The latter point has been demonstrated with the rise of mail-order abortion pills, which make it effectively impossible to keep even pro-life states abortion-free, undermining their pro-life laws by enabling pills to be distributed and taken in complete privacy, regardless of the added risk to the women from cutting out supervision.
Yet Trump also declared he would not reverse former President Biden’s refusal to enforce federal law against mailing abortion pills across state lines. Pro-lifers were given hope in May 2025 that the White House’s position might change when Health & Human Services Secretary Robert F. Kennedy Jr. (another formerly pro-abortion figure who “moderated” during his own presidential bid) promised a “complete review” of the medical risks of abortion pills, though no conclusions or timetable have since been announced, leading some senators to question if it’s even happening.

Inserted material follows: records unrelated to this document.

-- ==== Sys2Proof/Syntax.lean ====
section
/-! DEFINITION. The commands of the block: one constructor of `Instr` for each row of spec/opcode_table.json, in the
table's order, with the operands its rule names. What the outside world supplies (an edge's instant, a frame's
characters, an analogue code, the outcome of a physical self-test) is an operand; all else is state. -/

namespace Sys2Proof

/-- The islands of R11 that have a clock of their own (the event unit shares the resampler's). -/
inductive Island where
  | link (r : Fin 32)
  | stair | resamp | tally | spectral | steward | host | analogue | power | gallery | cloak
  deriving DecidableEq, Repr

/-- A detector of a head (R106): `false` the primary P, `true` the alternate A. -/
abbrev Det := Bool

/-- What a port finds in a gallery word's check bits (R362). -/
inductive Ecc where
  | clean | single | double
  deriving DecidableEq, Repr

/-- What the gallery's other port does to the same word in the same clock (R364): port A, or port B where the host island is
the owner (G5, R357). -/
inductive PortA where
  | idle
  | read
  | write (v : Word)
  | setBits (v : Word)
  | clearBits (v : Word)
  deriving DecidableEq, Repr

/-- The fields that R422 holds twice. -/
inductive ShadowField where
  | roleStat (p : Fin 4)
  | seal
  | roleKeys
  | roleCfg
  | planMinver
  | hpBudget (p : Fin 4)
  | monCfg (m : Fin 23)
  | tmpThr
  deriving DecidableEq, Repr

/-- What the monitors' detectors see in one cloakroom sample (R418 to R421), per monitor or pin. -/
structure TamperObs where
  /-- D1 level of TMP_SW[m] (R495): 1 high. -/
  swHigh : BitVec 8
  /-- 1: TMP_SW[m] lies between 0.3 Vc and 0.7 Vc at the window comparator D2 (R495). -/
  swMid : BitVec 8
  /-- 1: TMP_SW[m] lies above 0.7 Vc at the window comparator D2, as D2 finds it on its own (R420, R495). -/
  swUp : BitVec 8 := swHigh
  /-- Static mode: 1 when TMP_LP_IN[i] read low at any of the 32 checks (R421). -/
  loopLow : BitVec 8
  /-- PRBS mode: the 32 bits read on loop i in the sample, first bit at bit 0 (R421). -/
  loopBits : List (BitVec 32)
  /-- The resistance of loop i in ohms (R421). -/
  loopOhms : List Nat
  /-- Occurrences of the VSTA overvoltage and the VCORE glitch in the sample (monitors 18 and 19). -/
  vstaHits : Nat
  vcoreHits : Nat
  /-- Conditions of monitors 20 (VBAK low), 21 watchdog and counter (REFCLK), and the site temperatures of 22. -/
  vbakLow : Bool
  refWatchdog : Bool
  refCount : Bool
  temps : List Int
  /-- What the comparators of the monitor under test find (R434), with or without stimulus. -/
  testCond : Bool
  /-- OTP cells passed over because they failed verification (R430). -/
  badCells : Nat
  deriving DecidableEq, Repr

/-- What the cloakroom's checks find at power-good (R453, R455): VBAK has kept its contents, and the CRC of the tail block and
that of the trouble log mirror hold. -/
structure Backup where
  kept : Bool
  tailOk : Bool := true
  mirrorOk : Bool := true
  deriving DecidableEq, Repr

/-- What a head answers at admission or rejoin (R117): the registers read. -/
structure HeadIdent where
  hidType : Word
  serial : BitVec 64
  modP : BitVec 17
  modA : BitVec 17
  deriving DecidableEq, Repr

/-- The unit that a replay ends in (R309). -/
inductive ReplayUnit where
  | tally (u : Fin 9)
  | harm (e : Fin 5)
  deriving DecidableEq, Repr

/-- The commands, one constructor per row of the table. -/
inductive Instr where
  -- timebase and islands (chapters 1 and 2)
  /-- R40. `plsIn` are the levels of PLS_IN[15:0] that the tick samples (R209). -/
  | tick (plsIn : BitVec 16)
  | islandResetRelease (i : Island)
  | islandClockLost (i : Island)
  /-- R13. `trim` is the trim the comparison with REFCLK gives. -/
  | cloakroomTrim (trim : Int)
  /-- R48. `at16` is the edge's instant on the tick scale in 2^-16 tick (R47). -/
  | ppsEdge (at16 : Nat)
  | ppsTimeout
  | discEnWrite (host : Fin 4) (en : Bool)
  | secondBoundary
  | taiArm (host : Fin 4)
  -- link rings (chapter 3)
  | portSignalDetect (k : Fin 64)
  | portSignalLost (k : Fin 64)
  /-- R79. `chars` are the characters received from the comma on; `arrival` is the comma's arrival after that frame's
  departure from the opposite port, in q (R87); `codeErr` counts line-code errors. -/
  | frameReceive (k : Fin 64) (arrival : Nat) (codeErr : Nat) (chars : List Chr)
  | portRetire (k : Fin 64)
  /-- R83 step 2. `ids` are the identities that the READ cells return, by hop; none for a hop that gives no answer. -/
  | ringEnum (r : Fin 32) (ids : List (Option (BitVec 64)))
  | ringEnumRetry (r : Fin 32) (ids : List (Option (BitVec 64)))
  /-- R88. `deltas` are the values of DELTA read, by plan position. -/
  | ringMeasureCycle (r : Fin 32) (deltas : List (Fin 128 × Int))
  /-- R83 step 4. `mods` are the values of MODDLY_P and MODDLY_A read, by plan position (R116, R117). -/
  | ringWaits (r : Fin 32) (mods : List (Fin 128 × BitVec 17 × BitVec 17) := [])
  | ringRun (r : Fin 32) (frame : Nat)
  | slotRelease (r : Fin 32)
  | holdTimeout (r : Fin 32)
  | mailboxCellSend (r : Fin 32) (cell : Fin 4)
  /-- R95. `chars` are the 32 characters of the returned cell. -/
  | cellReply (r : Fin 32) (cell : Fin 4) (chars : List Byte)
  | cellNoReply (r : Fin 32) (cell : Fin 4)
  | ringCmdGo (host : Fin 4) (r : Fin 32)
  | ringUnwrap (r : Fin 32) (fu : Nat)
  | ringRestored (r : Fin 32)
  -- heads (chapter 4)
  | headAdmit (h : Fin 4096) (ident : HeadIdent) (a0 : Nat)
  | headRejoin (h : Fin 4096) (ident : HeadIdent) (a0 : Nat)
  | healthPoll (h : Fin 4096)
  | headAccRead (host : Fin 4)
  | headAccWrite (host : Fin 4)
  | changeQueuePlace (h : Fin 4096)
  -- staircase (chapter 5)
  /-- R131. The failed residue checks of the operation and its SEC-DED corrections (R134): `up` in the engine that serves the ring, `upT`
  in an engine that is taking it over. -/
  | stairProcess (r : Fin 32) (up upT : Nat × Nat)
  | handoverSwitch (r : Fin 32)
  | wpCfgWrite (host : Fin 4) (w : Fin 256) (v : Word)
  | stairSelftest (e : Fin 33) (pass : Bool)
  -- resampler and frequency groups (chapter 6)
  | cycleSampleForm (c : Fin 160) (slot : Fin 8)
  | cycleEnd (g : Fin 16)
  | fgReacq (host : Fin 4) (g : Fin 16)
  | groupStart (g : Fin 16)
  -- energy and commit (chapters 7 and 1)
  | tallyFlatSample (c : Fin 160)
  | tallyCycle (c : Fin 160)
  | tallyFlatCheckpoint (u : Fin 9)
  | tallyWindowDone (u : Fin 9) (g : Fin 16)
  | commit (g : Fin 16)
  | commitDeadline (g : Fin 16)
  | ctxLatchGo (host : Fin 4) (c : Fin 160)
  | ctxLatchRelease (host : Fin 4) (c : Fin 160)
  | energyPresetGo (host : Fin 4) (c : Fin 160) (acc : BitVec 8)
  | snapshotWord0Read (host : Fin 4) (addr : BitVec 24)
  | rcRead (host : Fin 4) (addr : BitVec 24)
  -- pulse I/O (chapter 8)
  | pulseUnit
  | pulseEnd (o : Fin 16)
  | pulseOutConfig (host : Fin 4) (addr : BitVec 24) (v : Word)
  | pulseInEdge (i : Fin 16)
  | legacyPresetGo (host : Fin 4) (i : Fin 16) (v : Word)
  | legacyPresetApply (i : Fin 16)
  -- spectra (chapter 9)
  | harmCycleSample (c : Fin 160) (slot : Fin 8)
  | harmWindowDone (e : Fin 5) (g : Fin 16)
  | shRawSample (lane : Fin 8)
  | shWindowDone (e : Fin 2)
  | spUtcWrite (host : Fin 4) (offset : BitVec 16)
  -- events (chapter 10)
  /-- R247. `residue` counts residue mismatches of the evaluation (R263). -/
  | eventHalfCycle (c : Fin 160) (residue : Nat)
  | eventWindowDone (g : Fin 16)
  | evCfgWrite (host : Fin 4) (c : Fin 160) (v : Word)
  -- hall plan (chapter 11)
  | planLoad
  | planStage (host : Fin 4)
  /-- R284. `flashOk`: the programmed slot reads back equal to the image. -/
  | planStageDone (flashOk : Bool)
  | planSwap (host : Fin 4)
  | planCancel (host : Fin 4)
  | planPrepare
  | prepareTimeout
  | swapArm
  | swapSwitch (g : Fin 16)
  | swapComplete
  | planHistSelect (host : Fin 4) (seq : Word)
  -- redundancy (chapter 12)
  | streamAbsentRetire (h : Fin 4096) (d : Det)
  | tallyFault (u : Fin 9)
  | harmFault (e : Fin 5)
  | shFault (e : Fin 2)
  | replayDone (u : ReplayUnit)
  | stewardRestart
  | restoreGo (host : Fin 4)
  | restoreSelftestDone (pass : Bool)
  -- local converter (chapter 13)
  /-- R314. `raw` is the analogue value at the tracked input, in 2^-16 LSB of R318, before the trims of R335. -/
  | lcSlot (raw : Int)
  | lcResult
  /-- R315. The corrections found for a slice: offset in LSB, gain in ppm (R316) and sample time. -/
  | lcRotate (slice : Fin 9) (corr : Int × Int × Int)
  | lcReady
  | lcCommit (host : Fin 4)
  | lcRun (host : Fin 4) (run : Bool)
  | lcInject (host : Fin 4) (slot : Fin 4) (v : Word)
  | lcCalBurst
  | lcFifoRead (host : Fin 4)
  | lcFifoFlush (host : Fin 4) (v : Word)
  -- calibration (chapter 14)
  | calHead (host : Fin 4) (d : Det) (h : Fin 4096)
  | calLocal (host : Fin 4) (idx : Fin 4096)
  | calExport (host : Fin 4)
  | calRestore (host : Fin 4)
  | calCancel (host : Fin 4) (isLocal : Bool) (d : Det) (idx : Fin 4096)
  | calImageDone
  | outingStart (q : Fin 16)
  | outingTimeout (q : Fin 16)
  -- galleries (chapter 15)
  | galleryRead (host : Fin 4) (x : BitVec 22) (ecc : Ecc)
  | galleryWrite (host : Fin 4) (x : BitVec 22) (v : Word) (other : PortA)
  | aliasSet (host : Fin 4) (x : BitVec 22) (v : Word) (other : PortA)
  | aliasClear (host : Fin 4) (x : BitVec 22) (v : Word) (other : PortA)
  | galPwrWrite (host : Fin 4) (g : Fin 8) (v : Word)
  | galleryClearDone (g : Fin 8)
  | galleryIdleRetain (g : Fin 8)
  /-- R363. The single-bit and uncorrectable words the scrub finds, by word offset. -/
  | galleryScrub (g : Fin 8) (singles : Nat) (doubles : List Nat)
  | memtestBorrow
  /-- R368. `bad` is the offset in the segment of a word that fails the march, if any. -/
  | memtestDone (bad : Option Nat)
  | memtestYield
  -- host ports (chapter 16)
  /-- R374. The bytes driven after the transaction code, up to the rising edge of CS_N. -/
  | submit (host : Fin 4) (bytes : List Byte)
  /-- R375. How many bytes the host clocks out after the turnaround. -/
  | collect (host : Fin 4) (clocked : Nat)
  | badTxn (host : Fin 4) (code : Byte)
  | read (host : Fin 4) (seq : Byte) (addr : BitVec 24) (count : Byte)
  | write (host : Fin 4) (seq : Byte) (addr : BitVec 24) (data : List Word)
  | fence (host : Fin 4) (seq : Byte)
  | fenceCommit (host : Fin 4) (seq : Byte) (addr : BitVec 24)
  | nop (host : Fin 4) (seq : Byte)
  | resync (host : Fin 4) (seq : Byte)
  | postedWriteExecute (i : Island)
  | fenceAnswer (host : Fin 4)
  | registerWrite (host : Fin 4) (addr : BitVec 24) (v : Word)
  | blockRequest (host : Fin 4) (count : BitVec 9)
  | blockRelease (host : Fin 4) (w : Fin 8) (mask : Word)
  | captureGo (host : Fin 4)
  | captureStop (host : Fin 4)
  | captureEntry (host : Fin 4)
  | budgetWrite (host : Fin 4) (p : Fin 4) (v : Word)
  | evict (host : Fin 4) (p : Fin 4)
  -- roles (chapter 17)
  /-- R409. `chal` are the 32 bytes the true random source gives, byte 0 in bits [7:0]. -/
  | roleReq (host : Fin 4) (role : BitVec 2) (chal : BitVec 256)
  | roleSubmit (host : Fin 4)
  | roleClose (host : Fin 4)
  | sessionIdleTimeout (host : Fin 4)
  | keySet (host : Fin 4) (target : BitVec 2)
  | keySetDone (host : Fin 4)
  | otpKeyProgram (host : Fin 4) (slot : Fin 4)
  | otpKeyRevoke (host : Fin 4) (slot : Fin 4)
  | otpKeyDone (ok : Bool)
  | sealClear (host : Fin 4)
  -- tamper (chapter 18)
  | tamperSample (obs : TamperObs)
  | shadowMismatch (f : ShadowField)
  | shadowSweep (bad : List ShadowField)
  | tamperTest (host : Fin 4) (mon : BitVec 5)
  | tamperConfigWrite (host : Fin 4) (m : Fin 23) (word : Fin 2) (v : Word)
  -- power, save and start-up (chapter 19)
  /-- R426, R449. Whether copy A and copy B of the record read back correctly. -/
  | fullReset (okA : Bool := true) (okB : Bool := true)
  /-- R456. What the cloakroom's checks find, and how many OTP cells are passed over while the pending steps are committed (R430). -/
  | powerGood (bak : Backup) (badCells : Nat)
  | mainRelease
  /-- R441. The sources present at W: bit 0 VSTA, bit 1 PFW_N, bit 2 a rail; whether a periodic save that is due is being written
  at W (R460). -/
  | powerWarning (src : BitVec 3) (saving : Bool := false)
  | spectralShed
  /-- R445. Whether copy A and copy B read back correctly. -/
  | totalsFreeze (okA : Bool) (okB : Bool)
  | saveDeadline
  | tailCopy
  | mainStop
  /-- R439. 1: VHOLD reaches 7.0 V while copy A of the record is being written; 2: after it, while copy B is (R450); 0: neither. -/
  | vholdShutdown (torn : Fin 3 := 0)
  | cloakSupplySwitch (vio33 : Bool)
  /-- R449. Whether the first and the second write read back correctly. -/
  | periodicSave (ok1 : Bool) (ok2 : Bool)
  | saveAck (host : Fin 4)
  -- trouble log (chapter 20)
  | logEntryWrite (isl : Fin 12)
  | logDropped (isl : Fin 12)
  | logSuppressed (code : BitVec 16)
  | logAck (host : Fin 4) (seq : Word)
  -- rows added at the table's end
  | clockRecoveryLocked (k : Fin 64)
  | commaMissing (k : Fin 64)
  | stewardRestartComplete
  deriving DecidableEq, Repr

end Sys2Proof
end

The abortion industry has increasingly relied on abortion pills since the fall of Roe v. Wade, despite the risks they pose to women. An April 2025 analysis by the Ethics & Public Policy Center (EPPC) concluded that almost 11 percent of women suffer sepsis, infection, hemorrhaging, or other major conditions after taking mifepristone, according to insurance data. That and similar findings by the Restoration of America Foundation are part of a “growing body of evidence indicating that the health risks associated with mifepristone abortions are severe, widespread, and significantly underreported.”